VisiTech spinning disc
This system is a lower resolution confocal microscope and
is better suited for for fast image acquisition (sample dependant)
and imaging living cells for extended periods of time. System
is computer controlled via MetaMorph software and is capable
of doing bright field (b/w), multi-colour fluorescence, z-series,
time lapse and multi-stage position imaging. The confocal
scan head is mounted on a Nikon E800 upright microscope and
has a Hamamatsu Orca ER cooled CCD detector. The system has three
excitation lasers: Violet laser diode(405nm), Argon
Ion (457, 488, 514nm), Argon Krypton laser 568 and 647nm)
and emission
filters [432-482nm, 465-505nm, 500-550nm, 520-550nm,
580-654nm, 662-738nm], which can be used to image a wide
range of UV and visible dyes (acquired 2003).
Zeiss 510 META
confocal
The newest confocal microscope at JIC (installed around Easter
2007), is the Zeiss LSM 510 META which is a high-end laser
scanning microscope from Carl Zeiss.

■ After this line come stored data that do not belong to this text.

/-- Hits of an alarm record's frame on its tile. -/
def TRec.hits (r : TRec) : Nat := leAt r.payload 12 2

/-- Two alarm records are of one frame and tile. -/
def TRec.sameHit (r x : TRec) : Bool := decide (x.kind = 2 ∧ x.frame = r.frame ∧ x.tile = r.tile)

/-- An alarm record for a tile accepted into a queue; one under a lower epoch is discarded (R202). A record that counts further hits of
a frame only raises the count of the one not yet sent; at most four alarm records wait, a further one is counted and sets ALARM_OVF
(R200). -/
def Dev.acceptAlarm (d : Dev) (q t epoch : Nat) (r : TRec) : Dev :=
  let l := d.queue q
  if epoch < (d.attach t).epoch then d.stale (d.tileUnit t)
  else if l.any r.sameHit then d.setQueue q (l.map fun x => if r.sameHit x then { x with payload := r.payload } else x)
  else if 1 < r.hits then d
  else if (l.filter fun r => decide (r.kind = 2)).length < 4 then d.pushRec q r
  else (d.bump P.ALARM_OVF_CNT).setOut 9 (d.tileUnit q)

/-- A held-notice of the owner accepted: a map that differs from that in force is announced under the next MAP_SEQ
(R199), and one of a new owner after silence in any case (R202). -/
def Dev.acceptMap (d : Dev) (t epoch : Nat) (map : List Nat) (reason : Nat) : Dev :=
  let a := d.attach t
  if epoch < a.epoch then d.stale (d.tileUnit t)
  else
    let d := d.setAttach t { a with map := map, silent := false }
    let change := decide (map ≠ a.inForce)
    if change || (a.silent && decide (reason = 2)) then d.notice t map reason change else d

/-- A record accepted by its kind; one to ALL joins the queue of its bus. -/
def Dev.acceptRecord (d : Dev) (t bus epoch capture : Nat) (r : TRec) : Dev :=
  if r.kind = 1 then d.acceptTemp t epoch capture r
  else if r.kind = 2 then d.acceptAlarm (if r.all then allQueue bus else t) t epoch r
  else if r.kind = 3 then d.acceptMap t epoch (mapOf d.tileCells r.payload) (byteAt r.tspec 1)
  else d.pushOther (if r.all then allQueue bus else t) r

/-- A record as Seamlink carries it: the 16-byte carriage header and the record with its SOF (R201). -/
def carriage (t epoch capture : Nat) (r : TRec) : List Byte :=
  leBytes 4 t ++ leBytes 4 epoch ++ leBytes 8 capture ++ 0xBC#8 :: tileRecord r

/-- A record for a tile: accepted here, or carried to its attaching device (R201). -/
def Dev.toTile (d : Dev) (t epoch capture : Nat) (r : TRec) : Dev :=
  match d.tile? t with
  | none => d
  | some row =>
    if row.dev = d.addr then d.acceptRecord t row.bus epoch capture r
    else d.sendTo 6 row.dev (carriage t epoch capture r) (r.kind = 2)

/-! ## Fusion (R188 to R191) -/

/-- A temperature of 0.01 K as binary32 in K. -/
def kelvin (t : Nat) : F32 := F32.ofIntRat t 100

/-- U_k of a view's core, K (R154, R163). -/
def Dev.viewU (d : Dev) (v : View) : F32 :=
  if v.dev = d.addr then kelvin (d.rd P.UNC [v.core])
  else match d.cal.nodes.get? (64 * v.dev + v.core) with
    | some n => kelvin n.u
    | none => kelvin (remoteNoise (2 * v.dev + 1) v.core)

/-- NETD_k of a view's core, K. -/
def Dev.viewNetd (d : Dev) (v : View) : F32 :=
  if v.dev = d.addr then kelvin (d.rd P.NETD [v.core]) else kelvin (remoteNoise (2 * v.dev) v.core)

/-- T_b of a patch, 0.01 K (Table 6-2). -/
def Dev.background (d : Dev) (p : Nat) : Nat :=
  match d.patch? p with
  | some r => if r.bg = 0 then d.rd P.CAVITY_T else r.bg
  | none => d.rd P.CAVITY_T

/-- Object temperature of a cell view, K (R189). -/
def Dev.objectTemp (d : Dev) (p : Nat) (c : CellView) : F32 :=
  let row := (d.patch? p).getD ⟨p, 10000, 0, 0⟩
  let eps := F32.mul (F32.ofIntRat row.emis 10000) (F32.ofIntRat (d.angOf row.tab c.ang) 200000)
  let n := d.rd P.EMIS_N
  let bg := F32.powRat (kelvin (d.background p)) n 16
  let top := F32.sub (F32.powRat (kelvin c.t) n 16) (F32.mul (F32.sub F32.one eps) bg)
  F32.powRat (F32.div top eps) 16 n

/-- u_v² of a cell view (R189). -/
def Dev.viewVar (d : Dev) (v : View) (c : CellView) : F32 :=
  let u := d.viewU v
  let n := d.viewNetd v
  F32.add (F32.mul u u) (F32.div (F32.mul n n) (F32.ofIntRat c.n 256))

/-- r_v (R189). -/
def Dev.viewRamp (d : Dev) (v : View) : F32 :=
  match v.join with
  | some i => F32.ofIntRat i (d.rd P.VIEW_RAMP)
  | none => F32.one

/-- One view's part in a cell: identity, W_v, T_v, u_v², RAMPING. -/
structure Part where
  /-- 64 × device + core. -/
  id : Nat
  /-- W_v. -/
  w : F32
  /-- T_v. -/
  t : F32
  /-- u_v². -/
  var : F32
  /-- RAMPING. -/
  ramping : Bool

/-- The part of a view in a cell. -/
def Dev.partOf (d : Dev) (p : Nat) (v : View) (c : CellView) : Part :=
  let var := d.viewVar v c
  ⟨64 * v.dev + v.core, F32.div (F32.mul (d.viewRamp v) (F32.cosHalf c.ang)) var, d.objectTemp p c, var, c.ramping⟩

/-- A CAPTURE lies within 2P of a view's core before a moment of system time (R188). -/
def View.within (v : View) (capture t : Nat) : Bool := decide (capture ≤ t ∧ t ≤ capture + 2 * v.period)

/-- A view's latest frame is fresh at a moment of system time. -/
def View.recent (v : View) (t : Nat) : Bool := v.capture.any fun c => v.within c t

/-- The latest complete cell view of a view for a cell, where it is fresh under a lead frame's CAPTURE: frames tagged SHUTTER
contribute none (R188). -/
def Dev.freshView (d : Dev) (v : View) (lead cell : Nat) : Option CellView :=
  (v.cells.get? cell).filter fun c => v.within c.capture lead && decide (c.ang ≤ 2 * d.rd P.ANGLE_MAX)

/-- The parts of the fresh views of a cell (R188). -/
def Dev.freshParts (d : Dev) (p : Nat) (s : Slot) (lead cell : Nat) : List Part :=
  s.views.filterMap fun v => (d.freshView v lead cell).map (d.partOf p v)

/-- A part into a list ordered by falling W_v, the lower identity first on equal weights. -/
def insertPart (a : Part) : List Part → List Part
  | [] => [a]
  | b :: t => if F32.lt b.w a.w || (b.w == a.w && decide (a.id < b.id)) then a :: b :: t else b :: insertPart a t

/-- The four parts of the highest weight (R189). -/
def bestParts (l : List Part) : List Part := (l.foldl (fun r a => insertPart a r) []).take 4

/-- T_f (R189). -/
def fused (l : List Part) : F32 := F32.div (F32.sum (l.map fun a => F32.mul a.w a.t)) (F32.sum (l.map (·.w)))

/-- U_c in 0.01 K (R189). -/
def cellU (l : List Part) : Nat :=
  (F32.scaled (F32.div F32.one (F32.sqrt (F32.sum (l.map fun a => F32.div F32.one a.var)))) 100 0 1).toNat

/-- T_f of the set that a cell used before, with its latest cell views; what was published less its J where a view of it is no longer
one of the patch (R190, log 66). -/
def Dev.formerFused (d : Dev) (p : Nat) (s : Slot) (cell : Nat) (old : Cell) : F32 :=
  let parts := s.views.filterMap fun v =>
    if old.used.contains (64 * v.dev + v.core) then (v.cells.get? cell).map (d.partOf p v) else none
  if parts.length = old.used.length then fused parts else F32.sub (kelvin old.t) (F32.ofIntRat old.join 1000)

/-- The join offset of a cell at a publication (R190): J in 0.001 K, and whether JOIN_MAX was passed. -/
def Dev.joinOffset (d : Dev) (p : Nat) (s : Slot) (cell : Nat) (old : Cell) (used : List Part) : Int × Bool :=
  let tf := fused used
  let ids := used.map (·.id)
  let slew : Int := d.rd P.JOIN_SLEW
  let j : Int :=
    if old.state = 1 && old.t ≠ 0 then F32.scaled (F32.sub (kelvin old.t) tf) 1000 0 1
    else if ids.all old.used.contains && old.used.all ids.contains then
      (if slew < old.join then old.join - slew else if old.join < -slew then old.join + slew else 0)
    else if old.used.isEmpty then old.join
    else F32.scaled (F32.sub (d.formerFused p s cell old) tf) 1000 old.join 1000
  if 10 * d.rd P.JOIN_MAX < j.natAbs then (0, true) else (j, false)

A completely new detection
technology overcomes the limits of existing detection methods.
The new system allows many more fluorescent markers to be
used simultaneously and their fluorescent emissions to be
assigned despite spectral overlaps. The LSM 510 META thus
specifically addresses the growing need of users in biomedical
research to discover the complex relations and interactions
between cellular structures and components and to trace them
in living cells or tissues. This milestone development is
based on a confocal detection technique combining innovative
detector technology with intelligent analytical methods.
By splitting the fluorescent light and projection onto a
multi-channel detector, the LSM 510 META delivers the spectral
distribution of the fluorescence signals as a parameter of
every pixel in the object under investigation. In a second
step, this information can be used for the digital separation
of the fluorescence emissions in a multifluorescence experiment.

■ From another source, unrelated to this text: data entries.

/-- A record on the wire of a bus: counted, and late beyond 3 ms of its deadline origin (R204). -/
def Dev.sendRecord (d : Dev) (b q : Nat) (r : TRec) : Dev :=
  let d := (d.sendChars b (tileRecord r)).bump P.REC_CNT [b]
  let d := if r.kind = 2 then d.bump P.ALARM_REC_CNT else d
  let d := if r.kind = 1 && r.origin + ms 3 < d.clk then (d.bump P.LATE_CNT).setOut 2 (d.tileUnit q) else d
  if q < 2 ^ 18 then d.setAttach q { d.attach q with sent := d.now } else d

/-- TILE_RECORD_SEND: a bus sends its next record, or its burst ends with none left. -/
def tileRecordSend (b : Nat) (d : Dev) : Dev :=
  if !d.awake || 200 ≤ b || !d.is P.BUS_EN [b] || (d.bus b).window.isSome then d
  else
    match d.nextRecord b with
    | none => d.setBus b { d.bus b with burst := false }
    | some (q, r) =>
      let d := d.popRec q
      let (d, r) := d.finishRecord q r
      let d := d.sendRecord b q r
      d.setBus b { d.bus b with burst := (d.nextRecord b).isSome }

/-- HELD_NOTICE_REPEAT: 10 s after a tile's last held-notice, with an unchanged MAP_SEQ. -/
def heldNoticeRepeat (t : Nat) (d : Dev) : Dev :=
  match d.tile? t with
  | none => d
  | some row =>
    if !d.awake || row.dev ≠ d.addr then d
    else
      let a := d.attach t
      let d := d.reach (a.noticed + sec 10)
      d.notice t a.inForce a.reason false

/-- The map of a tile that has none yet: every cell unseen. -/
def Dev.mapOfTile (d : Dev) (t : Nat) : List Nat :=
  let m := (d.attach t).map
  if m.isEmpty then List.replicate d.tileCells 3 else m

/-- The last record of a tile whose service ends: a held-notice that marks every seen cell held (R199, R203). Nothing else
of its queue is sent. -/
def Dev.lastNotice (d : Dev) (t : TileRow) (reason : Nat) : Dev :=
  let m := heldMap (d.mapOfTile t.tile)
  let d := (d.setQueue t.tile []).notice t.tile m reason (decide (m ≠ (d.attach t.tile).inForce))
  ((d.queue t.tile).foldl (fun d r => d.sendRecord t.bus t.tile r) d).setQueue t.tile []

/-- The service of tiles ends: those on an enabled bus get their last record, and what the device keeps for them goes. -/
def Dev.endService (d : Dev) (l : List TileRow) : Dev :=
  d.each l fun t d =>
    let d := if d.is P.BUS_EN [t.bus] then d.lastNotice t 5 else d
    { d with fus := { d.fus with tiles := d.fus.tiles.del t.tile, queues := d.fus.queues.del t.tile } }

/-- TILE_SILENT (R203). -/
def tileSilent (t : Nat) (d : Dev) : Dev :=
  match d.tile? t with
  | none => d
  | some row =>
    let a := d.attach t
    if !d.awake || row.dev ≠ d.addr || a.silent then d
    else
      let d := d.reach (a.at_ + max (ms (d.rd P.SILENCE_MIN)) (5 * a.interval / 2))
      let m := d.mapOfTile t
      let d := d.setAttach t { a with silent := true, map := m, repeated := d.clk }
      ((d.notice t (heldMap m) 3 true).bump P.SILENT_CNT).setOut 1 (d.tileUnit t)

/-- SILENT_RECORD_REPEAT: the record last accepted is repeated, marked held. -/
def silentRecordRepeat (t : Nat) (d : Dev) : Dev :=
  let a := d.attach t
  match (d.tile? t).bind fun row => if row.dev = d.addr ∧ a.silent then a.last else none with
  | none => d
  | some (tspec, payload) =>
    if !d.awake then d
    else
      let d := d.reach (a.repeated + ms (d.rd P.HOLD_PERIOD))
      let flags := setBit (byteAt tspec 2) 1
      let d := d.setAttach t { a with repeated := d.clk }
      d.pushTemp t ⟨t, 1, false, (fitTo 5 0 tspec).set 2 (BitVec.ofNat 8 flags), payload, d.clk, 0⟩

/-! ## Health queries (R198) -/

/-- The tile a bus queries next: in drop order, the one whose last query lies furthest back. -/
def Dev.nextQuery (d : Dev) (b : Nat) : Option Nat :=
  let l := (d.busTiles b).map (·.tile)
  let last (t : Nat) : Nat := match (d.attach t).queried with | some x => x + 1 | none => 0
  let low := (l.map last).foldl min (2 ^ 64)
  l.find? fun t => decide (last t = low)

/-- HEALTH_QUERY: a bus queries its next tile, while no temperature record has waited longer than 1 ms and no other record waits at
all (R199). Its reply window takes 30 µs of the bus, 75 characters. -/
def healthQuery (b : Nat) (d : Dev) : Dev :=
  if !d.awake || 200 ≤ b || !d.is P.BUS_EN [b] || (d.bus b).window.isSome then d
  else
    match d.nextQuery b with
    | none => d
    | some t =>
      let a := d.attach t
      let e := match a.queried with
        | some q => d.reach (q + sec (d.rd P.HEALTH_PERIOD))
        | none => d
      let keys := (e.busTiles b).map (·.tile) ++ [allQueue b]
      let waits := keys.any fun q => (e.queue q).any fun r => decide (r.kind ≠ 1 ∨ r.origin + ms 1 < e.clk)
      if waits then d
      else
        let e := e.setAttach t { a with queried := some e.clk }
        let e := e.sendRecord b t ⟨t, 5, false, [], [], e.clk, 0⟩
        (e.setBus b { e.bus b with window := some t, burst := false }).useBus b 75

/-- The record that characters of a tile controller carry, from offset 1 on; none where one of them has a code or disparity error.
Their running disparity starts negative (R195). -/
def recordIn (codes : List Nat) : Option (List Byte) := (decodeChrs false codes).bind behindSof

/-- A record's CRC-16 is right (R196). -/
def recordCrcOk (b : List Byte) : Bool := decide (leAt b (b.length - 2) 2 = crc16 (b.take (b.length - 2)))

/-- A record is tile `t`'s own health reply: its length agrees with LEN, 44, and it is of type 6, version 1, with ALL 0 (R196,
R197). -/
def isReplyOf (t : Nat) (b : List Byte) : Bool :=
  decide (b.length = 43 ∧ leAt b 0 2 % 1024 = 44 ∧ leAt b 2 3 % 2 ^ 18 = t ∧ byteAt b 5 % 64 = 22) && !bitOf (leAt b 2 3) 23

/-- Characters in the open window of a bus: a health reply is kept in table 0x23F1; one that fails its CRC is counted; anything else
is no reply. The tile it came from, where it is valid. -/
def Dev.takeReply (d : Dev) (b : Nat) (codes : List Nat) : Dev × Option (Nat × List Byte) :=
  match (d.bus b).window, recordIn codes with
  | some t, some r =>
    if !recordCrcOk r then ((d.bump P.REPLY_ERR [b]).setOut 5 (d.tileUnit t), none)
    else if !isReplyOf t r then (d, none)
    else
      let pay := (r.drop 11).take 30
      let d := d.tblWrite 0x23F1 (32 * t) (pay ++ [0, 0])
      let d := d.setAttach t { d.attach t with missed := 0 }
      (d.setBus b { d.bus b with window := none }, some (t, pay))
  | _, _ => (d, none)

/-- REPLY_WINDOW_CLOSE: the window of a bus closes without a valid reply. -/
def replyWindowClose (b : Nat) (d : Dev) : Dev :=
  match (d.bus b).window with
  | none => d
  | some t =>
    let a := d.attach t
    let d := (d.setBus b { d.bus b with window := none }).bump P.NO_REPLY [b]
    let d := d.setAttach t { a with missed := a.missed + 1 }
    if 3 ≤ a.missed + 1 then d.setOut 6 (d.tileUnit t) else d

/-! ## Carried records and contributions (R202, R241) -/

/-- A record that a carriage brings, with its SOF, whose length and CRC are right (R196). -/
def carried (b : List Byte) (now : Nat) : Option TRec :=
  let c := b.drop 1
  let len := leAt c 0 2 % 1024
  if byteAt b 0 ≠ 0xBC || b.length ≠ len || len < 14 || !recordCrcOk c then none
  else
    some ⟨leAt c 2 3 % 2 ^ 18, byteAt c 5 % 16, bitOf (leAt c 2 3) 23, (c.drop 6).take 5, (c.drop 11).take (len - 14), now,
      hitFrame (leAt c 15 2 % 1024) (byteAt c 17) (leAt c 19 4)⟩

/-- TILE_RECORD_CARRIAGE: a carried tile record on a link, for this device or on its way. -/
def tileRecordCarriage (h : SeamHdr) (m : List Byte) (d : Dev) : Dev :=
  match d.arriving 6 h m (byteAt m 22 % 16 = 2) with
  | (d, false) => d
  | (d, true) =>
    let t := leAt m 0 4 % 2 ^ 18
    match d.tile? t, carried (m.drop 16) d.clk with
    | some row, some r => if !d.awake || row.dev ≠ d.addr then d else d.acceptRecord t row.bus (leAt m 4 4) (leAt m 8 8) r
    | _, _ => d

/-- CONTRIBUTION: a contribution message or a hit record on a link, for this device or on its way (Table 7-9). A message under an epoch
newer than this device knows has it ask the directory (R241, log 68). -/
def contributionMsg (h : SeamHdr) (m : List Byte) (d : Dev) : Dev :=
  match d.arriving 5 h m with
  | (d, false) => d
  | (d, true) =>
    let p := leAt m 0 4 % 2 ^ 22
    if !d.awake then d
    else
      let d := if !d.owns p && decide ((d.place p).epoch < leAt m 4 4) then d.query p else d
      match d.verdict p (leAt m 8 8) with
      | .use => if byteAt m 19 = 0 then d.takeHit p (hitOf m d.clk) else d.contribute p (contribOf m d.clk)
      | .pass o => d.sendTo 5 o m
      | .stale => d.stale (d.coreUnit (leAt m 16 2 % 1024) (byteAt m 18))

end Sys2Proof.Machine
end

All functions needed for this are provided by the user-friendly
LSM 510 META software.
Transmission
Electron Microscopy
 The transmission electron microscope uses a beam of electrons,
controlled by electromagnetic lenses, to image very thin
samples – usually sections of around 100nm – which
the beam has to pass through. To provide contrast, the specimen
is usually stained with heavy metals such as lead and uranium.
Such heavy metals will absorb or scatter the electrons, thus
removing them from the primary beam as it passes through
the sample, and before it can strike a phosphor screen. When
the resultant electron beam hits the screen it gives off
visible light, thereby forming an image that we can see.
We have an FEI Tecnai G2 20 Twin TEM. This is a 200 KV instrument installed in spring 2008. It is suitable for all routine TEM specimens on 3.05 mm grids, such as negatively stained samples and immunogold labelled sections. It is fitted with two Deben digital cameras; a 1.3 megapixel AMT HRL side-mounted system and a 4k AMT XR60M CCD bottom-mounted camera, both for collection of TIFF digital image files. It has a LaB6 filament as the electron source and also has a dual-axis, high-tilt, holder suitable for electron tomography of thick resin sections to 70° tilt. There is an additional support computer in the Bioimaging facilities with FEI's Inspect3D Xpress software for post-acquisition processing and reconstruction of the tomograms acquired on the microscope. The resolution of our TEM is considerably better than the SEMs, with a line resolution of 0.144nm.
Sectioning facilities
We have two ultramicrotomes for ultra-thin (approx 100nm)
sectioning for the TEM's and semi-thin (approx 0.5 micron)
resin sectioning for light microscopy. The older, Reichert-Jung
machine is an Ultracut E (acquired around 1985), is for general
use and has an attachment for cryo sectioning. The second
machine is a Leica UC6 with a touchscreen computer to operate
the controls (purchased in 2004). In the same room, there
is a Leica knife-maker (KMR2) apparatus (acquired 2000) and
a hot-wax plate for preparing glass knives, aswell as two
light microscopes (a Leica MZ16 and a Vickers) for checking
samples and slides.
Next door, there are two Leica Autocut microtomes (an RM
2125RT and an RM 2055) for making thick sections (from wax,
Historesin or Technovit embedded material) for light microscopy
work (up to 25 microns). There is also a large hotplate and
a light microscope for drying and checking slides.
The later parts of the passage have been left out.